Bulen was later elected to the Indiana State House of Representatives in 1960 and was re-elected in 1962 from the westside of Indianapolis. The 1964 Presidential Campaign, with its heavy Republican losses, became a rallying point for dissenting Republicans in central Indiana. Bulen and three others helped to overthrow the Republican establishment in Marion County. He proposed a new way of doing things – including the realization that politics was a profession - such that he became the first paid Chairman of Marion County Republican Central Committee in 1966, where he remained until 1970. In this role he helped give birth to consolidated metropolitan government, known as "Unigov", in Indianapolis. He helped cultivate Mayor Richard Lugar's career and served as his mayoral campaign chairman in 1967 and 1971, and later campaign chairman for his 1974 Senatorial campaign.

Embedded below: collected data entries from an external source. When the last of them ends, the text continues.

/-- R446, R451: a load or store at ra + sext(imm16), whose sum never wraps, faults with LS_ALIGN off a multiple of its size, else with
LS_RANGE outside the local store, a store else with LS_WRITE below scratch. Else a load gives the bytes there, extended by
their top bit (lw, lh, lb) or by zeros; where they show an uncorrectable error the item faults with LS_UE; a store leaves
the low bytes of its source there and changes no other byte. Only its destination, pc and count change besides. -/
def Obligations.LoadsAndStoresReachTheLocalStore : Prop :=
  ∀ (s : State) (e : Fin 26) (r : Run) (rd ra : BitVec 5) (i : BitVec 16) (ue : Bool),
    let a := addr r ra i.toInt
    let loads := fun (op : LoadOp) (c : Instr) (n : Nat) (signed : Bool) => Ready s.blk e r (.load op rd ra i) 1 →
      checkedBy s e r c (lsBad a n n ++ [(ue = true, 0x80)])
        (runsTo s e c (advancedW r rd (extended signed (lsAt s e a.toNat n))))
    let stores := fun (op : StoreOp) (c : Instr) (n : Nat) => Ready s.blk e r (.store op rd ra i) 1 →
      checkedBy s e r c (lsBadW a n n) (storesTo s e c (advanced r 1) a.toNat (lowBytes n (r.w[rd.toNat]'rd.isLt)))
    loads .ld (.iLd e rd ra i ue) 8 false ∧ loads .lw (.iLw e rd ra i ue) 4 true ∧ loads .lwu (.iLwu e rd ra i ue) 4 false ∧
    loads .lh (.iLh e rd ra i ue) 2 true ∧ loads .lhu (.iLhu e rd ra i ue) 2 false ∧ loads .lb (.iLb e rd ra i ue) 1 true ∧
    loads .lbu (.iLbu e rd ra i ue) 1 false ∧
    stores .st (.iSt e rd ra i) 8 ∧ stores .sw (.iSw e rd ra i) 4 ∧ stores .sh (.iSh e rd ra i) 2 ∧ stores .sb (.iSb e rd ra i) 1
/-- R453, R446: cld and cst move 32 bytes at wa + sext(imm17), a multiple of 8 in the local store, in scratch for cst: else they fault
with LS_ALIGN, LS_RANGE, LS_WRITE; an uncorrectable error at cld faults with LS_UE. cget, cput, cspl move lanes and words. -/
def Sys2Proof.Claim.laneMoves : Prop :=
  ∀ (s : State) (e : Fin 26) (r : Run) (cd : BitVec 4) (wa : BitVec 5) (i : BitVec 17) (k : BitVec 2) (ue : Bool),
    let a := addr r wa i.toInt
    let C := r.c[cd.toNat]'cd.isLt
    let W := r.w[wa.toNat]'wa.isLt
    (Ready s.blk e r (.cld cd wa i) 1 → checkedBy s e r (.iCld e cd wa i ue) (lsBad a 32 8 ++ [(ue = true, 0x80)])
      (runsTo s e (.iCld e cd wa i ue) (advancedC r cd (lanes (lsAt s e a.toNat 32))))) ∧
    (Ready s.blk e r (.cst cd wa i) 1 → checkedBy s e r (.iCst e cd wa i) (lsBadW a 32 8)
      (storesTo s e (.iCst e cd wa i) (advanced r 1) a.toNat (bytesOf C))) ∧
    (Ready s.blk e r (.cget wa cd k) 1 → runsTo s e (.iCget e wa cd k) (advancedW r wa (C[k.toNat]'k.isLt))) ∧
    (Ready s.blk e r (.cput wa cd k) 1 → runsTo s e (.iCput e wa cd k) (advancedC r cd (C.set k.toNat W k.isLt))) ∧
    (Ready s.blk e r (.cspl wa cd) 1 → runsTo s e (.iCspl e wa cd) (advancedC r cd #v[W, W, W, W]))

/-- R455, R467, R453: Granary loads and gldc read at any alignment within 50,331,648 bytes; beyond it the item faults with GRAN_RANGE;
an uncorrectable error faults it with GRAN_UE behind the Granary's own report. gcpy costs 1 + ⌈length / 16⌉ and copies 1 to 4,096
bytes into scratch, with LS_RANGE and LS_WRITE for its destination. gbale gives the offset of the bale that ra names, or all
ones where the rate is disabled or the bale is not in its ring. -/
def Obligations.GranaryReadsAtAnyAlignment : Prop :=
  ∀ (s : State) (e : Fin 26) (r : Run) (rd ra rb : BitVec 5) (cd : BitVec 4) (i : BitVec 16) (j : BitVec 17) (ue : Bool),
    let a := addr r ra i.toInt
    let av := addr r ra j.toInt
    let len := (r.w[rb.toNat]'rb.isLt).toNat
    let src := addr r ra 0
    let dst := addr r rd 0
    let reads := fun (c : Instr) (x : Int) (done : Prop) =>
      (ue = true → exec c s = .next (put s (itemFault e.val r 0x09 r.pc (granReadUe x.toNat s.blk)))) ∧ (ue = false → done)
    let loads := fun (op : GranOp) (c : Instr) (n : Nat) (signed : Bool) => Ready s.blk e r (.gload op rd ra i) 1 →
      checkedBy s e r c (granBad a n) (reads c a (runsTo s e c (advancedW r rd (extended signed (granAt s a.toNat n)))))
    loads .gld (.iGld e rd ra i ue) 8 false ∧ loads .glw (.iGlw e rd ra i ue) 4 true ∧
    loads .glwu (.iGlwu e rd ra i ue) 4 false ∧ loads .glh (.iGlh e rd ra i ue) 2 false ∧
    (Ready s.blk e r (.gldc cd ra j) 1 → checkedBy s e r (.iGldc e cd ra j ue) (granBad av 32)
      (reads (.iGldc e cd ra j ue) av (runsTo s e (.iGldc e cd ra j ue) (advancedC r cd (lanes (granAt s av.toNat 32)))))) ∧
    (Ready s.blk e r (.gcpy rd ra rb) (1 + (len + 15) / 16) → checkedBy s e r (.iGcpy e rd ra rb ue)
      ([(len = 0 ∨ 4096 < len, 0x08)] ++ granBad src len ++ lsBadW dst len 1)
      (reads (.iGcpy e rd ra rb ue) src (storesTo s e (.iGcpy e rd ra rb ue) (advanced r (1 + (len + 15) / 16)) dst.toNat
        (granAt s src.toNat len)))) ∧
    (Ready s.blk e r (.gbale rd ra) 1 →
      let q := ((r.w[ra.toNat]'ra.isLt).extractLsb' 32 2).toNat
      let idx := ((r.w[ra.toNat]'ra.isLt).extractLsb' 0 32).toNat
      ((s.blk.rate q).on = false ∨ (s.blk.rate q).bale idx = none →
        runsTo s e (.iGbale e rd ra) (advancedW r rd (BitVec.allOnes 64))) ∧
      (∀ x, (s.blk.rate q).on = true → (s.blk.rate q).bale idx = some x →
        runsTo s e (.iGbale e rd ra) (advancedW r rd (BitVec.ofNat 64 (baleOfs s.blk q x)))))

/-- R456, R457, R467: heap accesses are 8-byte aligned and lie in the task's region, else they fault with HEAP, as every one of a task
without a heap and every copy of a length that is no multiple of 8 from 8 to 4,096. hld and hrd read the committed heap; hst
and hwr append one log entry of kind 5, with the offset from the start of the heap, or fault with LOG_FULL, and change no memory; the
scratch side of hrd and hwr faults as a store or load does, an uncorrectable error at hwr with LS_UE. -/
def Obligations.HeapAccessesReadCommittedAndLogStores : Prop :=
  ∀ (s : State) (e : Fin 26) (r : Run) (rd ra rb : BitVec 5) (i : BitVec 16) (ue : Bool),
    let a := addr r ra i.toInt
    let len := (r.w[rb.toNat]'rb.isLt).toNat
    let src := addr r ra 0
    let dst := addr r rd 0
    let D := r.w[rd.toNat]'rd.isLt
    let badLen : List (Prop × Nat) := [(len < 8 ∨ 4096 < len ∨ len % 8 ≠ 0, 0x0A)]
    let entry := fun (o : Int) (l : List Byte) => (⟨5, 0, leBytes 8 (r.item.heap.1 + o.toNat) ++ l⟩ : LogEntry)
    (Ready s.blk e r (.hld rd ra i) 1 → checkedBy s e r (.iHld e rd ra i) (heapBad r a 8)
      (runsTo s e (.iHld e rd ra i) (advancedW r rd (extended false (heapAt s r a.toNat 8))))) ∧
    (Ready s.blk e r (.hst rd ra i) 1 → checkedBy s e r (.iHst e rd ra i) (heapBad r a 8)
      (logsTo s e r (.iHst e rd ra i) (entry a (lowBytes 8 D)))) ∧
    (Ready s.blk e r (.hrd rd ra rb) (1 + (len + 15) / 16) → checkedBy s e r (.iHrd e rd ra rb)
      (badLen ++ heapBad r src len ++ lsBadW dst len 8)
      (storesTo s e (.iHrd e rd ra rb) (advanced r (1 + (len + 15) / 16)) dst.toNat (heapAt s r src.toNat len))) ∧
    (Ready s.blk e r (.hwr rd ra rb) 1 → checkedBy s e r (.iHwr e rd ra rb ue)
      (badLen ++ lsBad src len 8 ++ heapBad r dst len ++ [(ue = true, 0x80)])
      (logsTo s e r (.iHwr e rd ra rb ue) (entry dst (lsAt s e src.toNat len))))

His effectiveness and success as a campaign organizer garnered widespread acclaim. He served as the Indiana Coordinator for Richard Nixon's presidential campaigns in 1968 and as Nixon prepared to become President, Bulen was considered the leading prospect to head a reorganized Republican National Committee: "Bulen is highly regarded in the National Committee, a strong and thorough organizer; he has proven himself tough enough to move a lot of people around and break some china, yet maintains a strong respect, even among those whom he has offended. He has been through a similar exercise to that we are facing in his own state of Indiana, and is therefore aware of some of the problems that might not be apparent to others. Most important, he could be counted upon to be totally loyal," wrote  John Sears.

From 1972 to 1974 Bulen was chairman of the board of Campaign Communicators, Inc. (CCI), a consulting firm involved in Presidential, State, and local campaigns. CCI hired a future Indiana Governor, Mitchell Daniels, Jr. - a vice president at CCI - who moved back and forth, like Bulen, between the consulting firm and the unsuccessful Lugar for Senate campaign in 1974.  After a fundraising trip to Indianapolis that October by President Gerald R. Ford, Bulen resigned from all of his political positions and in late-December 1974 shut down CCI weeks after Daniels was hired by Lugar's mayoral office. These changes came amidst news reports that a Federal corruption investigation was focused on Bulen's law firm. The story was front page news the next month, as well: "[T]he FBI is conducting an investigation for possible violations of fraud and of the Hobbes Act, and Federal corrupt-practices statues" related to the distribution of liquor licenses in the expanded City-controlled geography created by Unigov.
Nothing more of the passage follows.